> How to complete this task: In the entries below, find the line with "def Answers (o" and the line with "asked : Guarded". Return those two lines and all lines between them, exactly.

> Records provided:
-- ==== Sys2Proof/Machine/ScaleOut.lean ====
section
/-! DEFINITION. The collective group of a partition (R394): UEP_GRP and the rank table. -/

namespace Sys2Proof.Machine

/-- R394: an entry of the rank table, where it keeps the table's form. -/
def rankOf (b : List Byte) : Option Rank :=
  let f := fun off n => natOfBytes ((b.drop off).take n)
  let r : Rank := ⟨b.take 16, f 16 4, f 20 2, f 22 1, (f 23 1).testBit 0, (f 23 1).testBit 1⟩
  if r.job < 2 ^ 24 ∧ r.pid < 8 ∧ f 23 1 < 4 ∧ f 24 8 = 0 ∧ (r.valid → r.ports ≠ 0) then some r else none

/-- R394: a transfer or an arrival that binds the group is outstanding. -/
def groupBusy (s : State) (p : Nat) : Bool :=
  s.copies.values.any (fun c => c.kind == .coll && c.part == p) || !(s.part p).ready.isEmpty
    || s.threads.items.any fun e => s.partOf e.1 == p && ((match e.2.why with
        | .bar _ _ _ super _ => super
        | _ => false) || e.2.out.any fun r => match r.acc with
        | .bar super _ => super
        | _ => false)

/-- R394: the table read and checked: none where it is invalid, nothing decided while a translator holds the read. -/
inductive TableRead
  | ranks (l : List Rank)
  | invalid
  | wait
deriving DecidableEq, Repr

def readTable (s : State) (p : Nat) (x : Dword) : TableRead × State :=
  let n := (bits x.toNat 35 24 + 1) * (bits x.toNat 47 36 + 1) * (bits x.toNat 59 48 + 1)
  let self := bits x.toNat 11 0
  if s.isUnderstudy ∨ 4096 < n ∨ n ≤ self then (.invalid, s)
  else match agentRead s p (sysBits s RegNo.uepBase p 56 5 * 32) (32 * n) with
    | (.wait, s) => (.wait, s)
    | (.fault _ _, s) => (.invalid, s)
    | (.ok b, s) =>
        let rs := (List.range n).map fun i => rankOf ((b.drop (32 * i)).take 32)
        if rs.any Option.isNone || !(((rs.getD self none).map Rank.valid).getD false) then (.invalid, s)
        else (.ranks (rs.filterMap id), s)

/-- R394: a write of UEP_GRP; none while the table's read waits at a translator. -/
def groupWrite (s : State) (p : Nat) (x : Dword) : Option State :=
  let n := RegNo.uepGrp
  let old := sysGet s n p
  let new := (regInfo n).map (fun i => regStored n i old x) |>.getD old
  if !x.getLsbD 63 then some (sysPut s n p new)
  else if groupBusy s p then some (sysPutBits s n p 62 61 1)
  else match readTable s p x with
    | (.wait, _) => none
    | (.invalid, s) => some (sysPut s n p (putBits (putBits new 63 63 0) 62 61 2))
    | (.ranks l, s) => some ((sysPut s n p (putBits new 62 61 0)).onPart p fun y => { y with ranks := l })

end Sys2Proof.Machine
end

---

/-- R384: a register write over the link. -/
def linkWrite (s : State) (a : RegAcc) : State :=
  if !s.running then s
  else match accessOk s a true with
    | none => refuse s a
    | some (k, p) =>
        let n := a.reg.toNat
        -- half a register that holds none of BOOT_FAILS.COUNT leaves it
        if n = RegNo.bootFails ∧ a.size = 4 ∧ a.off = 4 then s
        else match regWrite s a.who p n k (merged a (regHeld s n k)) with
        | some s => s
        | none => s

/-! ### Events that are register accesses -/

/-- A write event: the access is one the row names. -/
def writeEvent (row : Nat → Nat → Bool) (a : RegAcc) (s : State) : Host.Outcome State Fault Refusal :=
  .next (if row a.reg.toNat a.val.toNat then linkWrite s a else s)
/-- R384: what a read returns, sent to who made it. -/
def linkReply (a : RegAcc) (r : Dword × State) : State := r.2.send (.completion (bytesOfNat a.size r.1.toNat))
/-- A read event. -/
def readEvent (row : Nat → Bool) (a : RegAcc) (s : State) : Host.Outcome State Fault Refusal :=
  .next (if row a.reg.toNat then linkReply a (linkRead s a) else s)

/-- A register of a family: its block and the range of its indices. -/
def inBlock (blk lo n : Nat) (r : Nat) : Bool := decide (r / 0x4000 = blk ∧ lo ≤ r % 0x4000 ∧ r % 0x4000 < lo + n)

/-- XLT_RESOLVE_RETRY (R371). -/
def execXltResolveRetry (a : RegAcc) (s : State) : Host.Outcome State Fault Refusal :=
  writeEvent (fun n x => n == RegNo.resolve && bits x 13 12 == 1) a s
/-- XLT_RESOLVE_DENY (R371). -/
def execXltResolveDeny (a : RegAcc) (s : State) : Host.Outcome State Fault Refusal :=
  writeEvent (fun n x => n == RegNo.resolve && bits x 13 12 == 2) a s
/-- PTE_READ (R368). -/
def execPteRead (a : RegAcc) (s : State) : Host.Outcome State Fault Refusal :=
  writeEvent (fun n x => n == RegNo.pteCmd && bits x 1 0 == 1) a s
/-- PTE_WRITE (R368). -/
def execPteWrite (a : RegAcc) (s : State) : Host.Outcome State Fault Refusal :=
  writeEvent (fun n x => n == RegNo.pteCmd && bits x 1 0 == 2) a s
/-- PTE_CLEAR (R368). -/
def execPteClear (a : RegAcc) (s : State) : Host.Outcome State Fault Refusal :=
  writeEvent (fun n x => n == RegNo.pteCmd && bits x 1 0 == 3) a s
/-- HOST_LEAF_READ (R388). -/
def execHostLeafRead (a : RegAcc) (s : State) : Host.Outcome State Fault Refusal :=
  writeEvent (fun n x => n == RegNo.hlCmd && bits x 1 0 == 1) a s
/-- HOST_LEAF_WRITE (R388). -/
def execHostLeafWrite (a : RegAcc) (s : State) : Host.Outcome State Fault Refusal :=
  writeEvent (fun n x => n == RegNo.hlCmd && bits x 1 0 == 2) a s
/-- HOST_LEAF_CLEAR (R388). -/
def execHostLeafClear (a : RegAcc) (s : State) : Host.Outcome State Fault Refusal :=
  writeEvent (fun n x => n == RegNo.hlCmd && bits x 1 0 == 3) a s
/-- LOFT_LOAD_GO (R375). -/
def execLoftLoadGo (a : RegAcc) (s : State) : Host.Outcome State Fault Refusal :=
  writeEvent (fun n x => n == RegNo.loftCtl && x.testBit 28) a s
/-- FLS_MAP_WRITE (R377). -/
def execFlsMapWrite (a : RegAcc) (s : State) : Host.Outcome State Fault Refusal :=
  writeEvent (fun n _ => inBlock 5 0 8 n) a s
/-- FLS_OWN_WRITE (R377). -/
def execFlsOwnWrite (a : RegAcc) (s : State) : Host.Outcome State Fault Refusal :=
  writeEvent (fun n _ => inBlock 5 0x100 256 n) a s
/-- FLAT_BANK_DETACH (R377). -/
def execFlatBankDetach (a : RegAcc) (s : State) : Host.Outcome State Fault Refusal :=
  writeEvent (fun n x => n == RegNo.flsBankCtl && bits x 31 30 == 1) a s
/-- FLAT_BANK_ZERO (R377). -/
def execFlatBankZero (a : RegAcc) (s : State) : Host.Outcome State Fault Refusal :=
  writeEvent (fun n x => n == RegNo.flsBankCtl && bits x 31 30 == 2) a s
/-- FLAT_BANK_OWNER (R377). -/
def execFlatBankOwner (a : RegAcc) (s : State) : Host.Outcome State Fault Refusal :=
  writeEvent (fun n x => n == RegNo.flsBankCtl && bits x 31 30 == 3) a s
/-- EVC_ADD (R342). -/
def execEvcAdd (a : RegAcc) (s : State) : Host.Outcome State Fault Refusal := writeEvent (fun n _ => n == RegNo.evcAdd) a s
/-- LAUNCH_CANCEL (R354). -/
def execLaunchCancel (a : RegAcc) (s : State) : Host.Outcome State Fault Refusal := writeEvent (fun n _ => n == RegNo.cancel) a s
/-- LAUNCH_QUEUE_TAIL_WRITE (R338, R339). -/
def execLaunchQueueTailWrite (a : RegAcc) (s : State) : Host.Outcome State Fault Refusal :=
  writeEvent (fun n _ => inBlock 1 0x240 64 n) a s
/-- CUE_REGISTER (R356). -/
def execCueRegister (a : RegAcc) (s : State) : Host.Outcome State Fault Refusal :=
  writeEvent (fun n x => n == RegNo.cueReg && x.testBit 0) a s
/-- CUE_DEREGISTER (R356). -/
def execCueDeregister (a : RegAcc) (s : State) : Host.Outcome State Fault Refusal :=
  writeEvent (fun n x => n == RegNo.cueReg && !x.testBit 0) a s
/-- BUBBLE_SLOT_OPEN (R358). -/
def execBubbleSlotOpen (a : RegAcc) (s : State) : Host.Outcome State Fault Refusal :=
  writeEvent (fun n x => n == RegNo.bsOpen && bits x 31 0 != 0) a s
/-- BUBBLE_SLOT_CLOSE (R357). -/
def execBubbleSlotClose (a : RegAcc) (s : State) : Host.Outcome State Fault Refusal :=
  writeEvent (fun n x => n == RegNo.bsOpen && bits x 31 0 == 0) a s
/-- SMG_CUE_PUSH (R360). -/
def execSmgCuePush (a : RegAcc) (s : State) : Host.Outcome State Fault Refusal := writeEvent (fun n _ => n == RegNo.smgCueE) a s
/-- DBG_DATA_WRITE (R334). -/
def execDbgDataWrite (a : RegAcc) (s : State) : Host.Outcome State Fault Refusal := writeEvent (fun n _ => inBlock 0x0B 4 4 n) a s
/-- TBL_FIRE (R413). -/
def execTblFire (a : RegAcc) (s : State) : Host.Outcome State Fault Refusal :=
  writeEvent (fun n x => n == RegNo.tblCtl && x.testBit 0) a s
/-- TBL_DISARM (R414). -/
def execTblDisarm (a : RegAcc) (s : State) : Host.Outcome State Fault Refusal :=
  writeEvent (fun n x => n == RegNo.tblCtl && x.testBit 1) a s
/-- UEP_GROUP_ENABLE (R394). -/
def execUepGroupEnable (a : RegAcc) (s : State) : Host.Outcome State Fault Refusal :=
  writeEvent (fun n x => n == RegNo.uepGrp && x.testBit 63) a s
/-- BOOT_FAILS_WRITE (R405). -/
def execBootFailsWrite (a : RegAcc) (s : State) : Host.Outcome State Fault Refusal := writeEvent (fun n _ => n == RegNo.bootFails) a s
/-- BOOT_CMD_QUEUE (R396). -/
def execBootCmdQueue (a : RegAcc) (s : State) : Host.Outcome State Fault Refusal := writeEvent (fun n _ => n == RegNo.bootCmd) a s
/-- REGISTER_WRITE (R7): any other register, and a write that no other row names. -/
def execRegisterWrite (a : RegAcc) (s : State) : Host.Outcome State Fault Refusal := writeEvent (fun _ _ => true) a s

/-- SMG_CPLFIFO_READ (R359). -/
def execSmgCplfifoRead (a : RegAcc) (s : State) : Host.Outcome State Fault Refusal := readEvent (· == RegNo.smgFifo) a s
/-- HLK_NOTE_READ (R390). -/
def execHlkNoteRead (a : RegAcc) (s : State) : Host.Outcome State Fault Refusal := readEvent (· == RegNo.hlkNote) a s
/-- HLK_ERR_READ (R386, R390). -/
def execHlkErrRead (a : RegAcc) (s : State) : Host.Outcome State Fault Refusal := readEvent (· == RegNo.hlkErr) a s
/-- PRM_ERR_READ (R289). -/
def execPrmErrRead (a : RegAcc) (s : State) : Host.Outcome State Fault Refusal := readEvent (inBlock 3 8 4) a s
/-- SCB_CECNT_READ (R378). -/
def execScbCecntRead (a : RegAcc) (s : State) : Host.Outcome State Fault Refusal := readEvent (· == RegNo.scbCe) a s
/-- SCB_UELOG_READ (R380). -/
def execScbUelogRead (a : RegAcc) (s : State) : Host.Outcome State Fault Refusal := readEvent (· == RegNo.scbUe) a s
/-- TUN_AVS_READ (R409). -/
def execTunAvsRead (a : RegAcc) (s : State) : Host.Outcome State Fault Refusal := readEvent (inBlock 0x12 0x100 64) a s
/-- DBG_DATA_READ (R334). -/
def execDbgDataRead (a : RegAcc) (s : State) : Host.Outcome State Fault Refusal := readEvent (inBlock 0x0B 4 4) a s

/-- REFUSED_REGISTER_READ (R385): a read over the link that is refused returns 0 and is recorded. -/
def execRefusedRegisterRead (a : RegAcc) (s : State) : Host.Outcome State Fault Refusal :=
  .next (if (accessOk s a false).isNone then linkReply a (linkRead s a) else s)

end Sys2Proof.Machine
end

...

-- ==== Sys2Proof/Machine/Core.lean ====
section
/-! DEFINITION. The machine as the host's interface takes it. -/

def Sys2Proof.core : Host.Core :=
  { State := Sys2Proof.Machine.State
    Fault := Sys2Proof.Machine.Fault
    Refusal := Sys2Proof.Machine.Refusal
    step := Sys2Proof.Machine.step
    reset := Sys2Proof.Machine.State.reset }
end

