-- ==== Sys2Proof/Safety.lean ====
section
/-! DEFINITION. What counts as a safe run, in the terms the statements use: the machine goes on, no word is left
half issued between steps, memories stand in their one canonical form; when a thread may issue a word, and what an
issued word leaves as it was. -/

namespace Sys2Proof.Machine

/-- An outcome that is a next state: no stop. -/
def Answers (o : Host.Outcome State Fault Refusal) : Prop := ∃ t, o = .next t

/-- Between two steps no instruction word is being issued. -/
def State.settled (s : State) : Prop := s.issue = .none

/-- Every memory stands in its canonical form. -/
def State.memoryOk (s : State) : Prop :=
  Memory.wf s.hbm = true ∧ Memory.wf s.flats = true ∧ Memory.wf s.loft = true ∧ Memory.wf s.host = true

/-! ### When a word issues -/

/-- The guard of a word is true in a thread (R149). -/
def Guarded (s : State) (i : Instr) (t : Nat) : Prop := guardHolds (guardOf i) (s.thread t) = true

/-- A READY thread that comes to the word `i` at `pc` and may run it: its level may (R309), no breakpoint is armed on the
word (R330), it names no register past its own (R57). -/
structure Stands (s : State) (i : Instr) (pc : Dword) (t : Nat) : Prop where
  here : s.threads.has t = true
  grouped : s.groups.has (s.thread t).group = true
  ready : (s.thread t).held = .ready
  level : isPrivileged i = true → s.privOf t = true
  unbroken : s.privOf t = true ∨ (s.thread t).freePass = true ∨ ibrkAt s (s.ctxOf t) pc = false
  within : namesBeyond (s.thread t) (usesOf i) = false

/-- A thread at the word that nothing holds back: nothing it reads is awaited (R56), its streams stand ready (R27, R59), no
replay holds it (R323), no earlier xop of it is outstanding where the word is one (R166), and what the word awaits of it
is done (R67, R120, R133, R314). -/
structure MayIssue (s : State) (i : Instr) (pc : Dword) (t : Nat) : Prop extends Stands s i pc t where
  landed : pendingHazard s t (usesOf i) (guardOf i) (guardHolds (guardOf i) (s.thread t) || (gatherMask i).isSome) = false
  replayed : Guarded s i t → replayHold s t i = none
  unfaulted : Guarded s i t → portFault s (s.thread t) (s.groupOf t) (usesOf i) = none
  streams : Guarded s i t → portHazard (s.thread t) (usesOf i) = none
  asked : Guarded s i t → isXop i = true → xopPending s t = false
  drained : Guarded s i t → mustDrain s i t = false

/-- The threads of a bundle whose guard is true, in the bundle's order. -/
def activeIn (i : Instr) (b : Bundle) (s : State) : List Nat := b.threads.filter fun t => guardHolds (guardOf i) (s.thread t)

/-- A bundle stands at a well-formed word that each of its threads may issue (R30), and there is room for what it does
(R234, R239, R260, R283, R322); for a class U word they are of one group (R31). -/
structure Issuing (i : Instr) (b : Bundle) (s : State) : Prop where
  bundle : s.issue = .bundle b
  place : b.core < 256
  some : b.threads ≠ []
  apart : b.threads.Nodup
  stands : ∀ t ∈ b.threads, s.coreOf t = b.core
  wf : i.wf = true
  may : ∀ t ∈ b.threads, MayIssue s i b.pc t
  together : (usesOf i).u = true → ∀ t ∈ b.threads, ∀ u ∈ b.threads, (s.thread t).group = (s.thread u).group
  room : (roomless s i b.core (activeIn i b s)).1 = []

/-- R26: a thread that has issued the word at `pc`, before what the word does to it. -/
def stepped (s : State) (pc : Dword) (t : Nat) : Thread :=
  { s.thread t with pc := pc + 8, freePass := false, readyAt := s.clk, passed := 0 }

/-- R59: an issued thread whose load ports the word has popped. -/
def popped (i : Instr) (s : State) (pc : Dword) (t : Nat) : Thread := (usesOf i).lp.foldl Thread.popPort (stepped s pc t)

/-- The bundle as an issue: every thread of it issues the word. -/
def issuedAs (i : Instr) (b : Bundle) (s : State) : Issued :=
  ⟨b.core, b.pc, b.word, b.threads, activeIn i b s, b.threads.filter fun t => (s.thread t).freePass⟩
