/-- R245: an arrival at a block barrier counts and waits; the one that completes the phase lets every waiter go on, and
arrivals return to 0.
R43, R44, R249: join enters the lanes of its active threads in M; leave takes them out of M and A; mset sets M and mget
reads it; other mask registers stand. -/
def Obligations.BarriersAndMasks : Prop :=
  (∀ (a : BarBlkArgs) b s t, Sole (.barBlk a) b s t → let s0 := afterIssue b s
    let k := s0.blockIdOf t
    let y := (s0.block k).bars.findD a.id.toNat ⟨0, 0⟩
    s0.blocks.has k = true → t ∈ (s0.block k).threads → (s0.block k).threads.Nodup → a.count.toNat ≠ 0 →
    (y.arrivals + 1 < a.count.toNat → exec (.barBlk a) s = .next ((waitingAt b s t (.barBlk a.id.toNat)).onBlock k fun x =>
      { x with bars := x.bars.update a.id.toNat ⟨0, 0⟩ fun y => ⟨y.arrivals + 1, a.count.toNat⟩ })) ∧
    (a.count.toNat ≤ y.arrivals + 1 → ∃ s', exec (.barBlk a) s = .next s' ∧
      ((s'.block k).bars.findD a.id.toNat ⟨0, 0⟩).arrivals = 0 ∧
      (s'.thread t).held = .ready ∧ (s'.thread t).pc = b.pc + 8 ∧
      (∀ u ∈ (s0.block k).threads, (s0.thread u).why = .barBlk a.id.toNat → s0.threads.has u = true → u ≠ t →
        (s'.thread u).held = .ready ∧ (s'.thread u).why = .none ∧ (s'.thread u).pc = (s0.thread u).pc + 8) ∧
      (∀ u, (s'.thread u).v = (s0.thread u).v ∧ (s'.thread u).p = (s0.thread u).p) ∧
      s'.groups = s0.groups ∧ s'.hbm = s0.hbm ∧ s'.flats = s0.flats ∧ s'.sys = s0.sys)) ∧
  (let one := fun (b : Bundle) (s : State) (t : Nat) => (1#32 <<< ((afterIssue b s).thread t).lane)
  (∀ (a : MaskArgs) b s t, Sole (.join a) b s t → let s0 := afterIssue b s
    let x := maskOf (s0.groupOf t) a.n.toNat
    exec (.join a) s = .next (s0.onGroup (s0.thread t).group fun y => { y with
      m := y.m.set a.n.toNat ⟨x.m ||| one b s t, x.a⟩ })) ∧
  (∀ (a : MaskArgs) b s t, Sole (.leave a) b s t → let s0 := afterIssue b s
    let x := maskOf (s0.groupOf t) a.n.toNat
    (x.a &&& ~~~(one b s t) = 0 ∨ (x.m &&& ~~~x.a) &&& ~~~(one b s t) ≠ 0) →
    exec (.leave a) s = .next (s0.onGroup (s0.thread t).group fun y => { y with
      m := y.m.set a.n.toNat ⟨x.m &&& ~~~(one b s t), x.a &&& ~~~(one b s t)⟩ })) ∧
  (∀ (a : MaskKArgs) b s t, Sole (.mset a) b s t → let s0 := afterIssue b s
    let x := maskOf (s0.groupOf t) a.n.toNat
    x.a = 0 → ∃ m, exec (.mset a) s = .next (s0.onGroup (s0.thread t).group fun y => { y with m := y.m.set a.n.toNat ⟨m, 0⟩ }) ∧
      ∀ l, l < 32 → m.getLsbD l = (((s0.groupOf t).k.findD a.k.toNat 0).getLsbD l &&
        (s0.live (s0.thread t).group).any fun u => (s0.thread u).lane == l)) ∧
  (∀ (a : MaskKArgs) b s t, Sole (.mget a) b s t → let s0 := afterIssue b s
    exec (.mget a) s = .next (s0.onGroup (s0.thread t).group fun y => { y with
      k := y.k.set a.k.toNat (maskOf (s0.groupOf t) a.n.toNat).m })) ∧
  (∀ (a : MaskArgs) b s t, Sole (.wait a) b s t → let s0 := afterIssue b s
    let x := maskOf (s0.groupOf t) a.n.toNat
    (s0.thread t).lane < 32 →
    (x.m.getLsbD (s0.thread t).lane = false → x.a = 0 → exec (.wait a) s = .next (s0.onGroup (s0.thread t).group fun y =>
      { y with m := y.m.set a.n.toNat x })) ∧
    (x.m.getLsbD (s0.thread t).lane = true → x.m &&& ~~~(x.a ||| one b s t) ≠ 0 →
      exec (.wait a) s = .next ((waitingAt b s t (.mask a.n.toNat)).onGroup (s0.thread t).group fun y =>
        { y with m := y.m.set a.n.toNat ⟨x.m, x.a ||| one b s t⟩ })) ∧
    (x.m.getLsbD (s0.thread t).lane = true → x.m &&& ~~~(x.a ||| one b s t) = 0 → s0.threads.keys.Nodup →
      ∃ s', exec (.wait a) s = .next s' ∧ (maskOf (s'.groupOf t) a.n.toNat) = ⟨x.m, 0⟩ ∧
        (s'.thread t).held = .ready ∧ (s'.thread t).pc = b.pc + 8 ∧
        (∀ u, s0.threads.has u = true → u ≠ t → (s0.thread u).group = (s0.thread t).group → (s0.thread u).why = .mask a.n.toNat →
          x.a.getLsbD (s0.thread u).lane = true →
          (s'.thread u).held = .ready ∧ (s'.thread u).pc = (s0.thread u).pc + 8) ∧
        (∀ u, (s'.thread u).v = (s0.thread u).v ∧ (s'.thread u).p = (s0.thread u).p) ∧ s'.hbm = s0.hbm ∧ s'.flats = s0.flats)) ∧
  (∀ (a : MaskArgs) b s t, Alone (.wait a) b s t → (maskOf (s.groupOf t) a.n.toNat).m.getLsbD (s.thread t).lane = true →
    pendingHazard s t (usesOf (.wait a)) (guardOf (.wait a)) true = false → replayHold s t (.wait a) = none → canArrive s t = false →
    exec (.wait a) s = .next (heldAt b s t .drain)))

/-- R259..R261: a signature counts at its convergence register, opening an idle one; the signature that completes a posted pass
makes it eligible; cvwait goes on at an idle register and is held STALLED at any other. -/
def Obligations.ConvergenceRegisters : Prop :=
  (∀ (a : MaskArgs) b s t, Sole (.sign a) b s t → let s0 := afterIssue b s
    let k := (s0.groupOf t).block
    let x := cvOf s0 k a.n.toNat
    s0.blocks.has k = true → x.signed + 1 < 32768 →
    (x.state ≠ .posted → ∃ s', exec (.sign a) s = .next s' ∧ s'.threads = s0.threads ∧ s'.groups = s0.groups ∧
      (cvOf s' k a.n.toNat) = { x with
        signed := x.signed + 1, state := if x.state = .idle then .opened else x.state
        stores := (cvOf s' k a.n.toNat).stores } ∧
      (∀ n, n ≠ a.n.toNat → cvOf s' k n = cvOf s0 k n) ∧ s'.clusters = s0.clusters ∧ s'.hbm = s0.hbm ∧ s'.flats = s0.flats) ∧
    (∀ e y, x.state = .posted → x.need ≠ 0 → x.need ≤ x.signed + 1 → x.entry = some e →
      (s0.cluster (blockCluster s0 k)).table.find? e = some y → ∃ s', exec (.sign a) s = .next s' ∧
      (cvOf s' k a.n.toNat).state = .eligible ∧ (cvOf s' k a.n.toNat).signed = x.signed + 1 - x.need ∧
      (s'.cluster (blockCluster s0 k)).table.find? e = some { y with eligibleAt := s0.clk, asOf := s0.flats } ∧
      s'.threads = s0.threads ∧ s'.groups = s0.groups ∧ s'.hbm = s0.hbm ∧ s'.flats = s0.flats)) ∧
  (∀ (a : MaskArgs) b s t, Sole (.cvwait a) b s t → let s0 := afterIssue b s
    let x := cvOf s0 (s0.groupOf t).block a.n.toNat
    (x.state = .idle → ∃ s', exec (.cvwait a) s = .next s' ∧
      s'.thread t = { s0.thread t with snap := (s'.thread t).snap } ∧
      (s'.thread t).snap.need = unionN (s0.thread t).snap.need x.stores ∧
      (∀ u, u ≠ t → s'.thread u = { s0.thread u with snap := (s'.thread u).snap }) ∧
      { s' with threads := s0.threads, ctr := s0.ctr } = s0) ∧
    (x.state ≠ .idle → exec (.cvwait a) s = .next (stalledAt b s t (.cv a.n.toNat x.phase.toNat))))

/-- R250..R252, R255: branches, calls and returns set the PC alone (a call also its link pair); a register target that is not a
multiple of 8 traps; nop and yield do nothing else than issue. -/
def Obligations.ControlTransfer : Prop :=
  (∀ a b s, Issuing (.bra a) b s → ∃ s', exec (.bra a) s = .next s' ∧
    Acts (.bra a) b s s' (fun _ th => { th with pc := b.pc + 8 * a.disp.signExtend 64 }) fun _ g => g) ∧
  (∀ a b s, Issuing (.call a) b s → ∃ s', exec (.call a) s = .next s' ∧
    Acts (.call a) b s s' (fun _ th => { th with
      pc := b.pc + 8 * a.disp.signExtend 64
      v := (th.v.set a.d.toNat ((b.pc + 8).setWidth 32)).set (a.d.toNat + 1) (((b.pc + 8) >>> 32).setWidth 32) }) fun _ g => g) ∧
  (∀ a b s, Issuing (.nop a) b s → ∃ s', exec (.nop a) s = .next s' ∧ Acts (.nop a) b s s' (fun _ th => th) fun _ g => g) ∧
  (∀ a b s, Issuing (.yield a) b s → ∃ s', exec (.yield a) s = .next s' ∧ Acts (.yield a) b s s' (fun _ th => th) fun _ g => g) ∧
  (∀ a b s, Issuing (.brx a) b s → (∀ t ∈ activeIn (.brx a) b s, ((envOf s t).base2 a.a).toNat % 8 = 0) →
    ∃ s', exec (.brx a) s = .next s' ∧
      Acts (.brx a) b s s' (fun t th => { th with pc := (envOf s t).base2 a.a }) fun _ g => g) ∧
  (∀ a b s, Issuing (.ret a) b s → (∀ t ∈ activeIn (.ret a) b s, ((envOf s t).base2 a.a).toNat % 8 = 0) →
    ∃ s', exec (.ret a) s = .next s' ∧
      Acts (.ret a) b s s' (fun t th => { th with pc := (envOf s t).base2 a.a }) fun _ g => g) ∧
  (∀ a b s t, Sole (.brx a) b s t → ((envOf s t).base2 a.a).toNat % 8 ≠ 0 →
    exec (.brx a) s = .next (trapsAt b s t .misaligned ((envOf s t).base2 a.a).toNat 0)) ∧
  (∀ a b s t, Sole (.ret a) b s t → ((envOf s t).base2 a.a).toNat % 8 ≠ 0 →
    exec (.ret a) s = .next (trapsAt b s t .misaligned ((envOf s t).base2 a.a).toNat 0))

> Written response:
def Answers (o : Host.Outcome State Fault Refusal) : Prop := ∃ t, o = .next t

/-- Between two steps no instruction word is being issued. -/
def State.settled (s : State) : Prop := s.issue = .none

/-- Every memory stands in its canonical form. -/
def State.memoryOk (s : State) : Prop :=
  Memory.wf s.hbm = true ∧ Memory.wf s.flats = true ∧ Memory.wf s.loft = true ∧ Memory.wf s.host = true

/-! ### When a word issues -/

/-- The guard of a word is true in a thread (R149). -/
def Guarded (s : State) (i : Instr) (t : Nat) : Prop := guardHolds (guardOf i) (s.thread t) = true

/-- A READY thread that comes to the word `i` at `pc` and may run it: its level may (R309), no breakpoint is armed on the
word (R330), it names no register past its own (R57). -/
structure Stands (s : State) (i : Instr) (pc : Dword) (t : Nat) : Prop where
  here : s.threads.has t = true
  grouped : s.groups.has (s.thread t).group = true
  ready : (s.thread t).held = .ready
  level : isPrivileged i = true → s.privOf t = true
  unbroken : s.privOf t = true ∨ (s.thread t).freePass = true ∨ ibrkAt s (s.ctxOf t) pc = false
  within : namesBeyond (s.thread t) (usesOf i) = false

/-- A thread at the word that nothing holds back: nothing it reads is awaited (R56), its streams stand ready (R27, R59), no
replay holds it (R323), no earlier xop of it is outstanding where the word is one (R166), and what the word awaits of it
is done (R67, R120, R133, R314). -/
structure MayIssue (s : State) (i : Instr) (pc : Dword) (t : Nat) : Prop extends Stands s i pc t where
  landed : pendingHazard s t (usesOf i) (guardOf i) (guardHolds (guardOf i) (s.thread t) || (gatherMask i).isSome) = false
  replayed : Guarded s i t → replayHold s t i = none
  unfaulted : Guarded s i t → portFault s (s.thread t) (s.groupOf t) (usesOf i) = none
  streams : Guarded s i t → portHazard (s.thread t) (usesOf i) = none
  asked : Guarded s i t → isXop i = true → xopPending s t = false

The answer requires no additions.